Humo blanco para la firma del primer tratado de desarme nuclear entre las dos potencias.


Los negociadores eran soviéticos y norteamericanos, la champaña francesa, y el país huesped, Suiza. Sin embargo, la sensación de felicidad era, supuestamente, universal cuando el pasado 24 de noviembre las dos superpotencias ultimaron en Ginebra los detalles sobre el primer tratado de desarme nuclear en lo que va de esta década. Al cabo de incontables reuniones y largas jornadas de trabajo, el humo blanco se produjo el martes en la noche cuando, levantando sus copas, el ministro soviético Eduard Shevardnadze y el secretario de Estado norteamericano, George Shultz, dejaron listos los términos de un tratado que puede terminar siendo definitivo para el futuro de la humanidad.

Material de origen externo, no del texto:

theorem witness_SetpointLoop : (let s := withMargin 0 [(Fld.PWR_DVSPARAM_FLOOR, 10), (Fld.PWR_DVSPARAM_TGT, 20), (Fld.PWR_DVSPARAM_BAND, 5)]
    s.limitingPea = some .a ∧ s.flag Fld.PWR_DVSCTRL_MODE = false ∧
      min (s.peaMargin .a * 100 / s.taskWindow) 100 < s.fld Fld.PWR_DVSPARAM_FLOOR) ∧
    (let s := withMargin 24500 [(Fld.PWR_DVSPARAM_FLOOR, 10), (Fld.PWR_DVSPARAM_TGT, 20), (Fld.PWR_DVSPARAM_BAND, 5)]
    s.limitingPea = some .a ∧ s.cyc.overran = false ∧ min (s.peaMargin .a * 100 / s.taskWindow) 100 = 10) ∧
    (let s := withMargin 49000 [(Fld.PWR_DVSPARAM_FLOOR, 10), (Fld.PWR_DVSPARAM_TGT, 20), (Fld.PWR_DVSPARAM_BAND, 5)]
    s.limitingPea = some .a ∧ min (s.peaMargin .a * 100 / s.taskWindow) 100 = 20) ∧
    (let s := withMargin 63700 [(Fld.PWR_DVSPARAM_FLOOR, 10), (Fld.PWR_DVSPARAM_TGT, 20), (Fld.PWR_DVSPARAM_BAND, 5),
      (Fld.PWR_DVSPARAM_DOWN_HOLD, 1)]
    s.limitingPea = some .a ∧ min (s.peaMargin .a * 100 / s.taskWindow) 100 = 26 ∧ s.fld Fld.PWR_DVSPARAM_DOWN_HOLD ≤ s.cyc.dvsHold + 1) := by
  decide +kernel

/-- A staged image, and an arming for cycle 10. -/
def arming : Armed := ⟨10, 1, false, false, 0, 0, true, false, false, false, 0⟩
def exchanging (a : Armed) : State := { cycling [] with xch := { State.reset.xch with staged := some prog0, armed := some a } }

/-- An exchange due at the next boundary, for which every pea in service has verified. -/
def switching : State :=
  let s := exchanging { arming with waiting := false, go := true }
  { s with xch := { s.xch with ready := [.a, .b, .c] } }

theorem witness_ExchangeSwitches : switching.cyc.running = true ∧ switching.exchangeDue switching.nextCycle = true ∧
    switching.xch.staged = some prog0 ∧ switching.opState = 5 ∧ switching.isTwin = false ∧ switching.boot.safe9 = false ∧
    switching.boot.sleep = none ∧ switching.upd.sched = none ∧ switching.pod.rejoin = none ∧ switching.pod.rotPending = false ∧
    (∀ p, switching.inService p = true ∨ switching.peaState p = 7 → p ∈ switching.xch.ready) :=
  ⟨by decide +kernel, by decide +kernel, rfl, by decide +kernel, by decide +kernel, rfl, rfl, rfl, rfl, rfl, fun p _ => by cases p <;> decide +kernel⟩

/-- The switch does take place there. -/
theorem test_exchange_runs_new_half : (after .exchangeCycle switching).pod.half = 1 := by
  decide +kernel

theorem witness_ExchangeEvents : (withFlds (exchanging arming) [(Fld.PEA_x_STAT_STATE 1, 2)]).peaState .b ≠ 0 ∧
    (withFlds (exchanging arming) [(Fld.PEA_x_STAT_STATE 1, 2)]).peaState .b ≠ 6 ∧ arming.waiting = true ∧ arming.byPartner = false ∧
    arming.since + 25000000 ≤ ({ exchanging arming with ticks := 25000000 } : State).ticks ∧
    (exchanging arming).halfVerified .b prog0 1 = true ∧
    (exchanging arming).halfVerified .b { prog0 with regs := [(Reg.PROG_CHECK, 1)] } 1 = false ∧
    (exchanging { arming with alone := true }).xch.armed.map (·.alone) = some true ∧
    (let s : State := { cycling [] with xch := { State.reset.xch with old := some prog0, migrating := [.c] } }
    PeaId.c ∈ s.xch.migrating ∧ s.inService .c = true) := by decide +kernel

/-! ### The invariant engine -/

/-- A table of one route from signal 0 over section 0, with overlap section 1, point 0 in section 0, and aspect 1. -/
def table1 : List Word :=
  [0x49564531, 0, 0, 1, 0x00010001, 0x00010002, 0, 0, 14, 15, 40, 41, 42, 47, 0x0000000B,
   0x4000FFFF, 0x00010100, 0, 0x000A0005, 3, 0, 0, 0, 0x60000000, 0x01000000, 0x60010000] ++ List.replicate 14 0 ++
  [1, 0x60000000, 0, 0, 0, 0, 0]

/-- The IVE has that table and these states, and a token waits. -/
def interlocked (x : Released) (r : RouteSt) (sec : SectionSt) (st : Store Nat) : State :=
  let s := cycling []
  { s with com := { s.com with iveIn := [x] }
           ive := { s.ive with tables := table1, routes := if r = freeRoute then [] else [(0, r)], status := st,
                               sections := if sec = freeSection then [] else [(0x6000, sec)] } }

/-- Everything CLEAR and the signal proven. -/
def allClear : Store Nat := [(0x4000, 5), (0x6000, 5), (0x6001, 5)]

def lockTok : Released := ⟨0x03000000, 0x00000000, 77⟩
def pointTok : Released := ⟨0x01000000, 0x20000100, 0xFFFF0000⟩
def signalTok : Released := ⟨0x02000000, 0x40000100, 0x00000000⟩
def releaseTok (arg : Nat) : Released := ⟨0x04000000, w32 (arg * 256), 1⟩

theorem witness_IveAccepts : (let s := interlocked lockTok freeRoute freeSection allClear
    s.com.iveIn = [lockTok] ∧ s.pod.kfault = false ∧ s.com.buffer.length < 16384 ∧ tagKind lockTok.tag = 3 ∧
      s.ive.lockCode (tokObj lockTok) (tokArg lockTok) = 0) ∧
    (let s := interlocked pointTok freeRoute freeSection allClear
    tagKind pointTok.tag = 1 ∧ s.lightToken pointTok = false ∧ s.ive.pointCode (tokObj pointTok) (tokArg pointTok) (tokRoute pointTok) = 0 ∧
      s.lightToken { pointTok with p0 := 0x20000000 } = true) ∧
    (let s := interlocked signalTok ⟨2, 0, 77, false, true, none⟩ ⟨some 0, [], false⟩ allClear
    tagKind signalTok.tag = 2 ∧ s.lightToken signalTok = false ∧
      s.ive.signalCode (tokObj signalTok) (tokArg signalTok) (tokRoute signalTok) = 0) ∧
    (let s := interlocked (releaseTok 0) ⟨3, 0, 77, true, true, none⟩ ⟨some 0, [], true⟩ allClear
    s.ive.releaseCode 0 (s.proceedWaits (rEntry s.ive.tables 0)) = 0 ∧ tokArg (releaseTok 0) = 0 ∧ s.ive.normalCode 0 0 = 0) ∧
    (let s := interlocked (releaseTok 1) ⟨2, 0, 77, true, true, none⟩ ⟨some 0, [], false⟩ []
    s.ive.releaseCode 0 (s.proceedWaits (rEntry s.ive.tables 0)) = 0 ∧ tokArg (releaseTok 1) = 1 ∧ (s.ive.route 0).state = 2 ∧
      s.ive.cancelFree 0 = false) ∧
    (let s := interlocked (releaseTok 2) ⟨2, 0, 77, true, true, none⟩ ⟨some 0, [], false⟩ allClear
    s.ive.releaseCode 0 (s.proceedWaits (rEntry s.ive.tables 0)) = 0 ∧ tokArg (releaseTok 2) = 2 ∧ (releaseTok 2).p1 ≠ 0) := by decide +kernel

theorem witness_IveRefuses : (let s := interlocked lockTok ⟨2, 0, 77, false, true, none⟩ freeSection allClear
    s.ive.lockCode (tokObj lockTok) (tokArg lockTok) = 2) ∧
    (let s := interlocked pointTok freeRoute freeSection []
    s.lightToken pointTok = false ∧ s.ive.pointCode (tokObj pointTok) (tokArg pointTok) (tokRoute pointTok) = 0x11) ∧
    (let s := interlocked signalTok freeRoute freeSection allClear
    s.lightToken signalTok = false ∧ s.ive.signalCode (tokObj signalTok) (tokArg signalTok) (tokRoute signalTok) = 8) ∧
    (let s := interlocked (releaseTok 1) ⟨3, 0, 77, true, true, none⟩ freeSection []
    s.ive.releaseCode 0 (s.proceedWaits (rEntry s.ive.tables 0)) = 0 ∧ (s.ive.route 0).state ≠ 2) ∧
    (tokArg (releaseTok 3) ≠ 0 ∧ tokArg (releaseTok 3) ≠ 1 ∧ tokArg (releaseTok 3) ≠ 2) ∧
    ({ releaseTok 2 with p1 := 0 } : Released).p1 = 0 ∧
    (let s := interlocked (releaseTok 1) freeRoute freeSection allClear
    s.ive.releaseCode 0 (s.proceedWaits (rEntry s.ive.tables 0)) ≠ 0) := by decide +kernel

/-- A preset of 9 s at cycles of 50 ms counts 181 cycles. -/
theorem witness_IveTimersAndScrub : 0 < 50 ∧ Ive.presetCycles 90 50 = 181 ∧ (cycling []).ive.expired = false ∧
    ({ cycling [] with ive := { Ive.reset with expired := true } } : State).ive.expired = true ∧
    (withFlds (cycling []) [(Fld.IVE_CTRL_SCRUB_EN, 1)]).flag Fld.IVE_CTRL_SCRUB_EN = true := by decide +kernel

theorem test_lock_takes_holds : (let v := (after (.iveLock (.agree 0 false)) (interlocked lockTok freeRoute freeSection allClear)).ive
    (v.section_ 0x6000).path = some 0 ∧ (v.section_ 0x6001).overlaps = [0] ∧ (v.route 0).state = 2) := by decide +kernel
theorem test_lock_refused_when_occupied_by_another : (after (.iveLock (.agree 0 false))
    (interlocked lockTok freeRoute ⟨some 5, [], false⟩ allClear)).reg Reg.IVE_LASTREQ = 77 := by decide +kernel
theorem test_point_commands : ((after (.ivePoint (.agree 0 false)) (interlocked pointTok freeRoute freeSection allClear)).ive.point
    0x2000).commanded = 1 := by
  decide +kernel
theorem test_signal_enters_buffer : (after (.iveSignal (.agree 0 false))
    (interlocked signalTok ⟨2, 0, 77, false, true, none⟩ ⟨some 0, [], false⟩ allClear)).com.buffer = [signalTok] := by decide +kernel
theorem test_cancel_starts_timer : ((after (.iveReleaseCancel (.agree 0 false))
    (interlocked (releaseTok 1) ⟨2, 0, 77, true, true, none⟩ ⟨some 0, [], false⟩ [])).ive.route 0).state = 4 := by decide +kernel
theorem test_emergency_preset : ((after (.iveReleaseEmergency (.agree 0 false))
    (interlocked (releaseTok 2) ⟨2, 0, 77, true, true, none⟩ ⟨some 0, [], false⟩ allClear)).ive.route 0).timer = some (9, 110) := by decide +kernel
theorem test_normal_frees_section : ((after (.iveReleaseNormal (.agree 0 false))
    (interlocked (releaseTok 0) ⟨3, 0, 77, true, true, none⟩ ⟨some 0, [], true⟩ allClear)).ive.section_ 0x6000).path = none := by decide +kernel
theorem test_light_check_buffers : (after (.iveLightCheck (.agree 0 false))
    (interlocked { pointTok with p0 := 0x20000000 } freeRoute freeSection [])).com.buffer.length = 1 := by decide +kernel
theorem test_timer_expiry_frees : (after .iveTimerExpiry
    (interlocked lockTok ⟨4, 0, 77, true, true, some (3, 10)⟩ ⟨some 0, [], false⟩ [])).ive.route 0 = freeRoute := by decide +kernel
theorem test_ive_difference_stops : (after (.iveLock .differ) (interlocked lockTok freeRoute freeSection allClear)).fld Fld.OUT_SAFE_CAUSE = 2 := by
  decide +kernel
theorem test_deadline_marks_slot : (after .taskDeadline busy).reg Reg.TASK_OVRVEC = 0x80000000 := by decide +kernel
theorem test_commit_forms_once : (after .commitPoint (cycling [])).com.formed = true := by decide +kernel
theorem test_boundary_counts : (after (.vitalCycleBoundary ⟨false, []⟩ []) (cycling [])).cyc.n = 10 := by decide +kernel


theorem test_links_shown : (let s := after (.vitalCycleBoundary ⟨false, [2]⟩ []) (cycling [])
    s.cyc.running = true ∧ s.fld (Fld.RNG_x_STAT_LINK 1) = 1 ∧ s.fld (Fld.RNG_x_STAT_LINK 2) = 0) := by decide +kernel
theorem test_digests_come_apart : (after (.iveLock (.agree 0 true)) (interlocked lockTok freeRoute freeSection allClear)).ive.apart = true := by
    decide +kernel
/-! ### Voters, pod and kernel -/

/-- A token of release 0 in cycle 9 that pea `p` sends with its check word, of kind `k`. -/
def tokenOf (p : PeaId) (k : Nat) : Token :=
  let tag := makeTag 0 k 9 0
  ⟨tag, 0x60000000, 5, tokenCheck p tag 0x60000000 5⟩

/-- What of it is compared. -/
def told (k : Nat) : Released := ⟨makeTag 0 k 9 0, 0x60000000, 5⟩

En ese pacto, de más de 200 páginas, que será firmado el próximo 7 de diciembre en Washington cuando se encuentren por tercera vez Ronald Reagan, presidente norteamericano, y Mikhail Gorbachov, premier soviético. De un plumazo, ambos líderes estarán eliminando los misiles de corto y mediano alcance (entre 500 y 5 mil kilómetros de recorrido máximo) que están colocados hoy en suelo europeo y asiático. En total, los expertos estiman (la cifra exacta no se conoce) que los norteamericanos destruirán 436 proyectiles tipo Pershing y Crucero (incluyendo 72 propiedad de Alemania Federal), que poseen un número igual de cabezas nucleares, mientras que los soviéticos terminarán con cerca de 730 misiles de las clases SS-4, SS-12, SS-20 y SS-23, cargados con más de 1.600 ojivas. El arsenal, que equivale apenas al 3% del poder total de fuego de cada superpotencia es, en todo caso, suficiente para destruir varias veces las principales capitales de Oriente y Occidente.

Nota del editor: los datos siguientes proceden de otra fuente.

-- ==== Sys2Proof/Machine/Step.lean ====
section
/-! DEFINITION. Machine/Step.lean: the engine cycle (30_encoding.md R82), and the placing of one word for it. -/

namespace Sys2Proof.Machine

/-- One step (R82): enabled only when FAULT = none; fetch, PC + 2, decode, execute. A raised fault is the answer; the
state it leaves the block in is `blockAfter` (HostOps.lean). -/
def step (s : State) : Host.Outcome State Fault Refusal :=
  match s.fault with
  | some r => .fault (.notEnabled r)
  | none =>
    match fetch s with
    | .error r => raise r
    | .ok w => exec (decode w) s.advance

/-- `s` with a table word stored at PC, where `step` fetches its next instruction (it stands for the load of a program,
log 11). At a PC from which nothing can be fetched, `s` itself. -/
def State.withFetchWord (s : State) (nbits w : Nat) : State :=
  if s.pc.toNat + 1 < Config.memSize then s.storeBytes s.pc.toNat (tableBytes nbits w) else s

end Sys2Proof.Machine
end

No obstante, aunque lo obtenido puede parecer pequeño si se le compara con lo que falta, los términos del acuerdo sellado en Ginebra la semana pasada son realmente muy importantes. En primer lugar, está el hecho que prueba que, una vez más, los canales de comunicación entre las superpotencias están sintonizados en la misma frecuencia, en términos de desarme.

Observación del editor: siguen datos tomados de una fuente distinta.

/-- Settles O25: NNN fits I as it is. -/
theorem loadIndexImmediate : Obligations.LoadIndexImmediate := by
  intro nnn s
  exact ⟨decode_of_encode_eq rfl (encA12_eq_addrWord 0xA#4 nnn), indexes_of_exec (exec_ldI nnn s) (toNat_zext16 nnn)⟩

/-- Settles O26: the wrapping sum and the glyph's address, each written to I alone. -/
theorem indexAddAndGlyphAddress : Obligations.IndexAddAndGlyphAddress := by
  intro x s
  refine ⟨?word_add, ?word_glyph, indexes_of_exec (exec_addIVx x s) (toNat_indexPlus x s),
    indexes_of_exec (exec_ldFVx x s) (toNat_glyphAddress x s)⟩
  case word_add => exact decode_of_encode_eq rfl (encRI8_eq_immWord 0xF#4 x 0x1E#8)
  case word_glyph => exact decode_of_encode_eq rfl (encRI8_eq_immWord 0xF#4 x 0x29#8)

/-! ## The timers -/

/-- Settles O31: one transfer into VX and two out of it. -/
theorem timerTransfers : Obligations.TimerTransfers := by
  intro x s
  refine ⟨⟨?word_read, ?word_delay, ?word_sound⟩, writes_of_exec (exec_ldVxDt x s),
    ⟨_, exec_ldDtVx x s, s.setDt_dt _, frame_setDt s _⟩, ⟨_, exec_ldStVx x s, s.setSt_st _, frame_setSt s _⟩⟩
  case word_read => exact decode_of_encode_eq rfl (encRI8_eq_immWord 0xF#4 x 0x07#8)
  case word_delay => exact decode_of_encode_eq rfl (encRI8_eq_immWord 0xF#4 x 0x15#8)
  case word_sound => exact decode_of_encode_eq rfl (encRI8_eq_immWord 0xF#4 x 0x18#8)

/-! ## The keys -/

/-- Settles O32: the two skips on the one test of the latch, `keyIs_iff`. -/
theorem skipsOnTheLatchedKey : Obligations.SkipsOnTheLatchedKey := by
  intro x s
  refine ⟨?word_skp, ?word_sknp, skips_of_exec (exec_skp x s) (keyIs_iff x s), ?sknp⟩
  case word_skp => exact decode_of_encode_eq rfl (encRI8_eq_immWord 0xE#4 x 0x9E#8)
  case word_sknp => exact decode_of_encode_eq rfl (encRI8_eq_immWord 0xE#4 x 0xA1#8)
  case sknp =>
    have hnot : (!keyIs x s) = true ↔ ¬ s.key.map Fin.val = some (s.reg x).toNat := by
      rw [Bool.not_eq_true', ← Bool.not_eq_true, keyIs_iff]
    obtain ⟨t, ht, hpc, hframe⟩ := skips_of_exec (exec_sknp x s) hnot
    exact ⟨t, ht, hpc.trans (ite_not _ _ _), hframe⟩

theorem decode_immWord_ldVxK (x : Reg) : decode (immWord 0xF x 0x0A) = .ldVxK x :=
  decode_of_encode_eq rfl (encRI8_eq_immWord 0xF#4 x 0x0A#8)

/-- With no key latched FX0A goes back to its own address (R182). -/
theorem exec_ldVxK_none (x : Reg) (h : s.key = none) : exec (.ldVxK x) s = .next (s.setPc (s.pc - 2)) := by
  rw [exec_ldVxK, execLdVxK, h]

/-- With a key latched FX0A loads its index (R182). -/
theorem exec_ldVxK_some (x : Reg) {k : Fin 16} (h : s.key = some k) :
    exec (.ldVxK x) s = .next (s.setReg x (BitVec.ofNat 8 k.val)) := by
  rw [exec_ldVxK, execLdVxK, h]

/-- A waiting step undoes the advance of its own fetch (R183). -/
theorem setPc_advance_sub_two (s : State) : s.advance.setPc (s.advance.pc - 2) = s := by
  rw [State.advance_pc, BitVec.add_sub_cancel]
  rfl

/-- Settles O33: the two answers of FX0A, and the step that waits. -/
theorem keyWaitLeavesTheStateOrLoadsTheKey : Obligations.KeyWaitLeavesTheStateOrLoadsTheKey := by
  refine ⟨decode_immWord_ldVxK, fun x s hkey => ?waits, fun x s k hkey => ?loads, fun x s hf hkey hw => ?step⟩
  case waits => exact ⟨_, exec_ldVxK_none x hkey, s.setPc_pc _, frame_setPc s _⟩
  case loads =>
    obtain ⟨t, ht, hreg, hframe⟩ := writes_of_exec (exec_ldVxK_some x hkey)
    refine ⟨t, ht, ?_, hframe⟩
    rw [hreg, BitVec.toNat_ofNat, Nat.mod_eq_of_lt (by omega)]
  case step =>
    have hwait : exec (.ldVxK x) s.advance = .next (s.advance.setPc (s.advance.pc - 2)) := exec_ldVxK_none x hkey
    rw [step_of_fetch hf hw, decode_immWord_ldVxK, hwait, setPc_advance_sub_two]

end Sys2Proof.Machine
end

section
/-! PROOF. Exceptions and the host's operations (60_exceptions.md): each way an instruction can stop with its condition
(R202), what a fault disables (R201, R204), and the effects of tick and set_key (R211, R213). -/

namespace Sys2Proof.Machine

variable {σ : Session}

/-! ## The ways an instruction stops -/

theorem execRet_or (s : State) :
    (∃ t, execRet s = .next t) ∨
      s.sp.val = 0 ∧ execRet s = .fault (.raised (.stackUnderflow (s.pc - 2))) := by
  obtain h | h := Nat.eq_zero_or_pos s.sp.val
  · exact .inr ⟨h, execRet_empty h⟩
  · exact .inl ⟨_, execRet_some s h⟩

theorem execCall_or (nnn : BitVec 12) (s : State) :
    (∃ t, execCall nnn s = .next t) ∨
      s.sp.val = 16 ∧ execCall nnn s = .fault (.raised (.stackOverflow (s.pc - 2))) := by
  obtain h | h := Nat.lt_or_eq_of_le (Nat.le_of_lt_succ s.sp.isLt)
  · exact .inl ⟨_, execCall_room nnn s h⟩
  · exact .inr ⟨h, execCall_full nnn h⟩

Desde el Tratado Salt II firmado en 1979 no se había tenido un avance significativo en la materia y, por el contrario, la carrera armamentista había tomado un fuerte ritmo.

Afortunadamente, con la llegada de Gorbachov al Kremlin y la "suavización" de Reagan en la Casa Blanca, las cosas empezaron a verse diferentes. A una cumbre inicial, escenificada hace dos años en Ginebra, siguió una segunda en Reykhiavik (Islandia), en donde el tema central fue el desarme nuclear. Aunque en esta última no hubo resultados concretos, el tema de un tratado quedo flotando en el ambiente y a mediados de este año, se presentaron por fin las condiciones propicias para que ya se pudiera hablar de un final feliz.

El epílogo de la historia se va a escribir en la capital norteamericana cuando Reagan y Gorbachov se encuentren por tercera vez. Si las cosas salen bien, es muy posible que ambos mandatarios comiencen con una idea más ambiciosa, consistente en reducir el arsenal nuclear en un 50%, con lo cual sí se tendría un avance notable.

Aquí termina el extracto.